Membicarakan Kesendirian, Menelanjangi Kita





Kayaknya tidak ada yang bisa menyembuhkan yang namanya kesendirian. Namun, bisa jadi juga bahwa kesendirian bukanlah sesuatu yang menakutkan dan mengerikan seperti yang sering diceritakan. Bisakah kita menerima dan berbaikan dengan kesendirian kita? Karena bisa jadi kesendirian itu adalah hal yang natural dan organik, jadi baiknya setiap manusia membiasakan diri. Terkadang aku jadi curiga sebenarnya kesendirian itu menjadi terasa menyedihkan dan merana sekali karena jargon-jargon dan iklan-iklan bahwa menikmati kesendirian dan rasa sepi itu adalah hal yang aneh, tidak hype, gak seru dan tidak dicintai. Jangan-jangan selama ini kita selalu diundang untuk selalu berpartisipasi dalam keramaian dan kemeriahan semata-mata karena kemakan iklan untuk tetap beli produk. Manusia tetap makhluk konsumtif ternyata.

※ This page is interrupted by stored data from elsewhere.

-- ==== Sys2Proof/Machine/Flags.lean ====
section
/-! DEFINITION. The flag computations (10_state.md R28 to R36, R44; 00_scope.md R14) and the three
arithmetic results whose flags they are: OR, subtract with borrow, the rotates. -/

namespace Sys2Proof.Machine

/-- The number of 1 bits of a byte (00_scope.md R7). -/
def popcount (v : Byte) : Nat :=
  (v.getLsbD 0).toNat + (v.getLsbD 1).toNat + (v.getLsbD 2).toNat + (v.getLsbD 3).toNat
    + (v.getLsbD 4).toNat + (v.getLsbD 5).toNat + (v.getLsbD 6).toNat + (v.getLsbD 7).toNat

/-- `set_ZSP(res)` (10_state.md R44, with R29, R30, R31): Z, S and P from the 8-bit result; AC and CY are
left to the caller. -/
def Flags.setZSP (f : Flags) (res : Byte) : Flags :=
  { f with
    z := decide (res = 0x00#8)
    s := res.getLsbD 7
    p := decide (popcount res % 2 = 0) }

/-- The recommended instance of `AC_SUB`: the carry out of bit 3 of `a + ~v + (1 - c)` (10_state.md R33). -/
def acSubRecommended (a v : Byte) (c : Bool) : Bool :=
  decide (0x0F < (a &&& 0x0F#8).toNat + (~~~v &&& 0x0F#8).toNat + (1 - c.toNat))

/-- `AC_SUB(a, v, c)` under the launch's instance (10_state.md R33, D9; log 6). -/
def acSub (inst : AcSub) (a v : Byte) (c : Bool) : Bool :=
  match inst with
  | .recommended => acSubRecommended a v c
  | .other k => Config.acSubOther k a v c

/-- The 9-bit difference `zext_9(a) - zext_9(v) - zext_9(c)` of `sbb8` (47_subtract.md R180). -/
def difference9 (a v : Byte) (c : Bool) : BitVec 9 :=
  a.setWidth 9 - v.setWidth 9 - (BitVec.ofBool c).setWidth 9

/-- `sbb8(v)`: subtract the operand and CY from A, all five flags written (47_subtract.md R180). -/
def sbb8 (s : State) (v : Byte) : State :=
  let a := s.reg .a
  let c := s.flags.cy
  let d9 := difference9 a v c
  let res := d9.setWidth 8
  (s.setReg .a res).setFlags
    { s.flags.setZSP res with ac := acSub s.launch.acSub a v c, cy := d9.getLsbD 8 }

/-- OR the operand into A; Z, S, P from the result, AC and CY reset (43_logic_rotate.md R130 to R132). -/
def orA (s : State) (v : Byte) : State :=
  let res := s.reg .a ||| v
  (s.setReg .a res).setFlags { s.flags.setZSP res with ac := false, cy := false }

/-- Write A and CY and no other flag: what a rotate does (43_logic_rotate.md R133 to R136). -/
def setAccCarry (s : State) (a : Byte) (cy : Bool) : State :=
  (s.setReg .a a).setFlags { s.flags with cy := cy }

/-- `a[6:0] : b`, bits move up one place and `b` enters bit 0 (43_logic_rotate.md R133, R135). -/
def shiftUp (a : Byte) (b : Bool) : Byte := a.extractLsb' 0 7 ++ BitVec.ofBool b

/-- `b : a[7:1]`, bits move down one place and `b` enters bit 7 (43_logic_rotate.md R134, R136). -/
def shiftDown (b : Bool) (a : Byte) : Byte := BitVec.ofBool b ++ a.extractLsb' 1 7

/-- Bit `k` of the flag byte: the flag the layout puts there, or the drawn bit (10_state.md R36). -/
def pswBit (l : PswLayout) (f : Flags) (u : Byte) (k : Fin 8) : Bool :=
  if k = l.s then f.s
  else if k = l.z then f.z
  else if k = l.ac then f.ac
  else if k = l.p then f.p
  else if k = l.cy then f.cy
  else u.getLsbD k

/-- `flags_to_byte(u)` under a layout (10_state.md R36; log 7); under the recommended one it is
S:Z:u5:AC:u3:P:u1:CY, so that R36's three-bit `u` is bits 5, 3, 1 here. -/
def flagsToByte (l : PswLayout) (f : Flags) (u : Byte) : Byte :=
  BitVec.ofBool (pswBit l f u 7) ++ BitVec.ofBool (pswBit l f u 6) ++ BitVec.ofBool (pswBit l f u 5)
    ++ BitVec.ofBool (pswBit l f u 4) ++ BitVec.ofBool (pswBit l f u 3) ++ BitVec.ofBool (pswBit l f u 2)
    ++ BitVec.ofBool (pswBit l f u 1) ++ BitVec.ofBool (pswBit l f u 0)

/-- `byte_to_flags(b)` under a layout; the other bits go nowhere (10_state.md R36; log 7). -/
def byteToFlags (l : PswLayout) (b : Byte) : Flags :=
  { s := b.getLsbD l.s, z := b.getLsbD l.z, ac := b.getLsbD l.ac, p := b.getLsbD l.p, cy := b.getLsbD l.cy }

/-- `cond(cc)` (00_scope.md R14). -/
def Flags.holds (f : Flags) : Cond → Bool
  | .nz => !f.z
  | .z => f.z
  | .nc => !f.cy
  | .c => f.cy
  | .po => !f.p
  | .pe => f.p
  | .p => !f.s
  | .m => f.s

end Sys2Proof.Machine
end

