-- ==== Sys2Proof/Machine/Jumps.lean ====
section
/-! DEFINITION. The meanings of the jumps (40_jumps.md). -/

namespace Sys2Proof.Machine

/-- JPE addr16: jump if parity even (R100). -/
def execJpe (addr : Word) (s : State) : Result := .next (jumpIf s .pe addr)

/-- JZ addr16: jump if zero (R101). -/
def execJz (addr : Word) (s : State) : Result := .next (jumpIf s .z addr)

/-- JNZ addr16: jump if not zero (R102). -/
def execJnz (addr : Word) (s : State) : Result := .next (jumpIf s .nz addr)

/-- PCHL: jump to the address in HL (R103). -/
def execPchl (s : State) : Result := .next (s.goto s.hl)

end Sys2Proof.Machine
end

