-- ==== Sys2Proof/Machine/Moves.lean ====
section
/-! DEFINITION. The meanings of the three MOV forms, the two MVI forms and NOP (42_mov_mvi_nop.md). -/

namespace Sys2Proof.Machine

/-- MOV Rd, Rs (R120). -/
def execMovRR (rd rs : Reg) (s : State) : Result := .next ((s.setReg rd (s.reg rs)).advance 1)

/-- MOV M, Rs (R121). -/
def execMovMR (rs : Reg) (s : State) : Result := settle do
  let s1 ← writeM s (s.reg rs)
  pure (s1.advance 1)

/-- MOV Rd, M: the address uses H and L as they are before the write (R122). -/
def execMovRM (rd : Reg) (s : State) : Result := settle do
  let (v, s1) ← readM s
  pure ((s1.setReg rd v).advance 1)

/-- MVI R, data8 (R123). -/
def execMviR (r : Reg) (data : Byte) (s : State) : Result := .next ((s.setReg r data).advance 2)

/-- MVI M, data8 (R124). -/
def execMviM (data : Byte) (s : State) : Result := settle do
  let s1 ← writeM s data
  pure (s1.advance 2)

/-- NOP: `pc` only (R125). -/
def execNop (s : State) : Result := .next (s.advance 1)

end Sys2Proof.Machine
end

Kemarin ini aku selesai membaca buku Olivia Laing yang berjudul The Lonely City: Adventures In The Art of Being Alone. Menurutku buku ini memang diperuntukkan bagi mereka yang merasa kesepian di tengah-tengah kota besar; dengan melihat dari kacamata kehidupan para pegiat seni. Kehidupan seni ternyata amatlah dekat dengan kesendirian dan glamour sesaat. Terkadang digambarkan pula seperti sebuah topeng yang dikenakan, padahal seringkali mereka 24/7 berjuang melawan depresi dan perasaan tidak diinginkan. 

"Loneliness is difficult to confess; difficult too to categories. Like depression, a state with which it often intersects, it can run deep in the fabric of a person, as much a part of one's being as a laughing easily or having red hair." //p.4

Mengakui bahwa kesendirian sedang dirasakan dibutuhkan sebuah keberanian untuk meletakan seluruh perasaan dan diri di atas meja. Menunjukannya dengan santai dan apa adanya, bahwa inilah diriku yang sebagaimana adanya. Barangkali bisa dibilang itu juga sebuah penerimaan diri yang total. Menyadari dan mengakui suatu state dalam hidup yang ternyata tidak bisa datar-datar saja. 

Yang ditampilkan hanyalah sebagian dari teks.